Interpretation status#

pyXenium.gmi is canonical and public, with a beta caveat for statistical and biological interpretation. The v0.4.1 Atera validation completed on PDC Dardel as an 8-stage Slurm chain. The primary QC20 result used 80 retained contours from 131 S1/S5 endpoint contours and selected NIBAN1 and SORL1.

The validation pattern supports this readout:

RNA-only QC20 selected NIBAN1 and SORL1, so the primary signal is carried by expression features.
No-coordinate QC20 again selected NIBAN1 and SORL1, arguing against a direct centroid or slide-position artifact.
Spatial-only QC20 selected luminal-like amorphous DCIS composition features with no coordinate main effects, so spatial predictive signal is mostly endpoint composition/context.
Top1000 QC20 kept SORL1, introduced EFHD1, and retained bootstrap support for NIBAN1, so the expanded RNA budget is supportive but less sparse-stable than the primary model.
All-nonempty sensitivity switched to 11q13 invasive tumor cell composition features, showing that low-cell contours can alter the sparse model.
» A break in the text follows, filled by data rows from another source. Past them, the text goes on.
-- ==== Sys2Proof/Laws/State.lean ====
section
/-! SUPPORT. What each named update of `State` leaves in each field: one lemma per field and update, and reads after writes of the
families of like things. -/

namespace Sys2Proof.Machine

/-! ## Families of like things -/

@[simp] theorem PerRing.get_set_same {α : Type} (p : PerRing α) (i : RingId) (a : α) : (p.set i a).get i = a := by
  cases i <;> rfl

@[simp] theorem PerRing.get_set_other {α : Type} (p : PerRing α) {i j : RingId} (a : α) (h : j ≠ i) : (p.set i a).get j = p.get j := by
  cases i <;> cases j <;> first | rfl | exact absurd rfl h

theorem PerRing.get_set {α : Type} (p : PerRing α) (i j : RingId) (a : α) : (p.set i a).get j = if j = i then a else p.get j := by
  cases i <;> cases j <;> rfl

@[simp] theorem PerRing.set_get {α : Type} (p : PerRing α) (i : RingId) : p.set i (p.get i) = p := by
  cases i <;> rfl

@[simp] theorem PerRing.get_all {α : Type} (a : α) (i : RingId) : (PerRing.all a).get i = a := by
  cases i <;> rfl

theorem PerRing.ext_get {α : Type} {p q : PerRing α} (h : ∀ i, p.get i = q.get i) : p = q := by
  cases p; cases q
  simp only [PerRing.mk.injEq]
  refine ⟨h .sq0, h .sq1, h .sq2, h .sq3⟩

@[simp] theorem PerCq.get_set_same {α : Type} (p : PerCq α) (i : CqId) (a : α) : (p.set i a).get i = a := by
  cases i <;> rfl

@[simp] theorem PerCq.get_set_other {α : Type} (p : PerCq α) {i j : CqId} (a : α) (h : j ≠ i) : (p.set i a).get j = p.get j := by
  cases i <;> cases j <;> first | rfl | exact absurd rfl h

theorem PerCq.get_set {α : Type} (p : PerCq α) (i j : CqId) (a : α) : (p.set i a).get j = if j = i then a else p.get j := by
  cases i <;> cases j <;> rfl

@[simp] theorem PerCq.set_get {α : Type} (p : PerCq α) (i : CqId) : p.set i (p.get i) = p := by
  cases i <;> rfl

@[simp] theorem PerCq.get_all {α : Type} (a : α) (i : CqId) : (PerCq.all a).get i = a := by
  cases i <;> rfl

theorem PerCq.ext_get {α : Type} {p q : PerCq α} (h : ∀ i, p.get i = q.get i) : p = q := by
  cases p; cases q
  simp only [PerCq.mk.injEq]
  refine ⟨h .cq0, h .cq1⟩

@[simp] theorem PerChannel.get_set_same {α : Type} (p : PerChannel α) (i : ChannelId) (a : α) : (p.set i a).get i = a := by
  cases i <;> rfl

@[simp] theorem PerChannel.get_set_other {α : Type} (p : PerChannel α) {i j : ChannelId} (a : α) (h : j ≠ i) : (p.set i a).get j = p.get j := by
  cases i <;> cases j <;> first | rfl | exact absurd rfl h

theorem PerChannel.get_set {α : Type} (p : PerChannel α) (i j : ChannelId) (a : α) : (p.set i a).get j = if j = i then a else p.get j := by
  cases i <;> cases j <;> rfl

@[simp] theorem PerChannel.set_get {α : Type} (p : PerChannel α) (i : ChannelId) : p.set i (p.get i) = p := by
  cases i <;> rfl

@[simp] theorem PerChannel.get_all {α : Type} (a : α) (i : ChannelId) : (PerChannel.all a).get i = a := by
  cases i <;> rfl

theorem PerChannel.ext_get {α : Type} {p q : PerChannel α} (h : ∀ i, p.get i = q.get i) : p = q := by
  cases p; cases q
  simp only [PerChannel.mk.injEq]
  refine ⟨h .c0, h .c1⟩

@[simp] theorem PerBank.get_set_same {α : Type} (p : PerBank α) (i : BankId) (a : α) : (p.set i a).get i = a := by
  cases i <;> rfl

@[simp] theorem PerBank.get_set_other {α : Type} (p : PerBank α) {i j : BankId} (a : α) (h : j ≠ i) : (p.set i a).get j = p.get j := by
  cases i <;> cases j <;> first | rfl | exact absurd rfl h

theorem PerBank.get_set {α : Type} (p : PerBank α) (i j : BankId) (a : α) : (p.set i a).get j = if j = i then a else p.get j := by
  cases i <;> cases j <;> rfl

@[simp] theorem PerBank.set_get {α : Type} (p : PerBank α) (i : BankId) : p.set i (p.get i) = p := by
  cases i <;> rfl

@[simp] theorem PerBank.get_all {α : Type} (a : α) (i : BankId) : (PerBank.all a).get i = a := by
  cases i <;> rfl

theorem PerBank.ext_get {α : Type} {p q : PerBank α} (h : ∀ i, p.get i = q.get i) : p = q := by
  cases p; cases q
  simp only [PerBank.mk.injEq]
  refine ⟨h .d0, h .d1, h .d2, h .d3, h .p0, h .p1⟩

@[simp] theorem PerArbiter.get_set_same {α : Type} (p : PerArbiter α) (i : ArbiterId) (a : α) : (p.set i a).get i = a := by
  cases i
  · exact PerBank.get_set_same ..
  · rfl

@[simp] theorem PerArbiter.get_set_other {α : Type} (p : PerArbiter α) {i j : ArbiterId} (a : α) (h : j ≠ i) :
    (p.set i a).get j = p.get j := by
  cases i <;> cases j
  · exact PerBank.get_set_other _ _ fun e => h (congrArg _ e)
  · rfl
  · rfl
  · exact absurd rfl h

theorem PerArbiter.get_set {α : Type} (p : PerArbiter α) (i j : ArbiterId) (a : α) :
    (p.set i a).get j = if j = i then a else p.get j := by
  by_cases h : j = i
  · subst h; simp
  · simp [h]

@[simp] theorem PerArbiter.get_all {α : Type} (a : α) (i : ArbiterId) : (PerArbiter.all a).get i = a := by
  cases i
  · exact PerBank.get_all ..
  · rfl

@[simp] theorem PerDevice.get_all {α : Type} (a : α) (d : DeviceId) : (PerDevice.all a).get d = a := by
  cases d <;> rfl

/-! ## Updates of the state -/

/-! ### State.setPart -/

@[simp] theorem State.setPart_control (s : State) (p : PartState) : (s.setPart p).control = { s.control with part := p } := rfl
@[simp] theorem State.setPart_ringManager (s : State) (p : PartState) : (s.setPart p).ringManager = s.ringManager := rfl
@[simp] theorem State.setPart_issue (s : State) (p : PartState) : (s.setPart p).issue = s.issue := rfl
@[simp] theorem State.setPart_map (s : State) (p : PartState) : (s.setPart p).map = s.map := rfl
@[simp] theorem State.setPart_channels (s : State) (p : PartState) : (s.setPart p).channels = s.channels := rfl
@[simp] theorem State.setPart_ports (s : State) (p : PartState) : (s.setPart p).ports = s.ports := rfl
@[simp] theorem State.setPart_banks (s : State) (p : PartState) : (s.setPart p).banks = s.banks := rfl
@[simp] theorem State.setPart_writer (s : State) (p : PartState) : (s.setPart p).writer = s.writer := rfl
@[simp] theorem State.setPart_coalescer (s : State) (p : PartState) : (s.setPart p).coalescer = s.coalescer := rfl
@[simp] theorem State.setPart_mport (s : State) (p : PartState) : (s.setPart p).mport = s.mport := rfl
@[simp] theorem State.setPart_mailbox (s : State) (p : PartState) : (s.setPart p).mailbox = s.mailbox := rfl
@[simp] theorem State.setPart_freeIndex (s : State) (p : PartState) : (s.setPart p).freeIndex = s.freeIndex := rfl
@[simp] theorem State.setPart_pending (s : State) (p : PartState) : (s.setPart p).pending = s.pending := rfl
@[simp] theorem State.setPart_ring (s : State) (p : PartState) (r' : RingId) : (s.setPart p).ring r' = s.ring r' := rfl
@[simp] theorem State.setPart_channel (s : State) (p : PartState) (c' : ChannelId) : (s.setPart p).channel c' = s.channel c' := rfl
@[simp] theorem State.setPart_arbiter (s : State) (p : PartState) (i' : ArbiterId) : (s.setPart p).arbiter i' = s.arbiter i' := rfl
@[simp] theorem State.setPart_cq (s : State) (p : PartState) (c' : CqId) : (s.setPart p).cq c' = s.cq c' := rfl

/-! ### State.setMask -/

@[simp] theorem State.setMask_control (s : State) (m : Sources) : (s.setMask m).control = { s.control with mask := m } := rfl
@[simp] theorem State.setMask_ringManager (s : State) (m : Sources) : (s.setMask m).ringManager = s.ringManager := rfl
@[simp] theorem State.setMask_issue (s : State) (m : Sources) : (s.setMask m).issue = s.issue := rfl
@[simp] theorem State.setMask_map (s : State) (m : Sources) : (s.setMask m).map = s.map := rfl
@[simp] theorem State.setMask_channels (s : State) (m : Sources) : (s.setMask m).channels = s.channels := rfl
@[simp] theorem State.setMask_ports (s : State) (m : Sources) : (s.setMask m).ports = s.ports := rfl
@[simp] theorem State.setMask_banks (s : State) (m : Sources) : (s.setMask m).banks = s.banks := rfl
@[simp] theorem State.setMask_writer (s : State) (m : Sources) : (s.setMask m).writer = s.writer := rfl
@[simp] theorem State.setMask_coalescer (s : State) (m : Sources) : (s.setMask m).coalescer = s.coalescer := rfl
@[simp] theorem State.setMask_mport (s : State) (m : Sources) : (s.setMask m).mport = s.mport := rfl
@[simp] theorem State.setMask_mailbox (s : State) (m : Sources) : (s.setMask m).mailbox = s.mailbox := rfl
@[simp] theorem State.setMask_freeIndex (s : State) (m : Sources) : (s.setMask m).freeIndex = s.freeIndex := rfl
@[simp] theorem State.setMask_pending (s : State) (m : Sources) : (s.setMask m).pending = s.pending := rfl
@[simp] theorem State.setMask_ring (s : State) (m : Sources) (r' : RingId) : (s.setMask m).ring r' = s.ring r' := rfl
@[simp] theorem State.setMask_channel (s : State) (m : Sources) (c' : ChannelId) : (s.setMask m).channel c' = s.channel c' := rfl
@[simp] theorem State.setMask_arbiter (s : State) (m : Sources) (i' : ArbiterId) : (s.setMask m).arbiter i' = s.arbiter i' := rfl
@[simp] theorem State.setMask_cq (s : State) (m : Sources) (c' : CqId) : (s.setMask m).cq c' = s.cq c' := rfl

/-! ### State.refuseControl -/

@[simp] theorem State.refuseControl_control (s : State) : (s.refuseControl).control = { s.control with refused := true } := rfl
@[simp] theorem State.refuseControl_ringManager (s : State) : (s.refuseControl).ringManager = s.ringManager := rfl
@[simp] theorem State.refuseControl_issue (s : State) : (s.refuseControl).issue = s.issue := rfl
@[simp] theorem State.refuseControl_map (s : State) : (s.refuseControl).map = s.map := rfl
@[simp] theorem State.refuseControl_channels (s : State) : (s.refuseControl).channels = s.channels := rfl
@[simp] theorem State.refuseControl_ports (s : State) : (s.refuseControl).ports = s.ports := rfl
@[simp] theorem State.refuseControl_banks (s : State) : (s.refuseControl).banks = s.banks := rfl
@[simp] theorem State.refuseControl_writer (s : State) : (s.refuseControl).writer = s.writer := rfl
@[simp] theorem State.refuseControl_coalescer (s : State) : (s.refuseControl).coalescer = s.coalescer := rfl
@[simp] theorem State.refuseControl_mport (s : State) : (s.refuseControl).mport = s.mport := rfl
@[simp] theorem State.refuseControl_mailbox (s : State) : (s.refuseControl).mailbox = s.mailbox := rfl
@[simp] theorem State.refuseControl_freeIndex (s : State) : (s.refuseControl).freeIndex = s.freeIndex := rfl
@[simp] theorem State.refuseControl_pending (s : State) : (s.refuseControl).pending = s.pending := rfl
@[simp] theorem State.refuseControl_ring (s : State) (r' : RingId) : (s.refuseControl).ring r' = s.ring r' := rfl
@[simp] theorem State.refuseControl_channel (s : State) (c' : ChannelId) : (s.refuseControl).channel c' = s.channel c' := rfl
@[simp] theorem State.refuseControl_arbiter (s : State) (i' : ArbiterId) : (s.refuseControl).arbiter i' = s.arbiter i' := rfl
@[simp] theorem State.refuseControl_cq (s : State) (c' : CqId) : (s.refuseControl).cq c' = s.cq c' := rfl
For biological interpretation, treat QC20 as the primary result: S1 invasive tumor/CAF versus S5 apocrine-luminal DCIS is best summarized as an S5/DCIS RNA program led by NIBAN1 and SORL1. CAF/ECM remodeling, angiogenesis/pericyte, myeloid-vascular context, Notch, IGF/MAPK, Wnt, and TGF-beta programs were not selected as primary sparse drivers in this validation, though they remain candidate axes for larger datasets and follow-up biology. The fresh PDC module validation completed the next check: NIBAN1 and SORL1 collapse into one S5/DCIS module with strong spatial autocorrelation, RNA-only and no-coordinate controls retain the same module, and the spatial-only module is driven by luminal-like amorphous DCIS composition rather than direct coordinate features.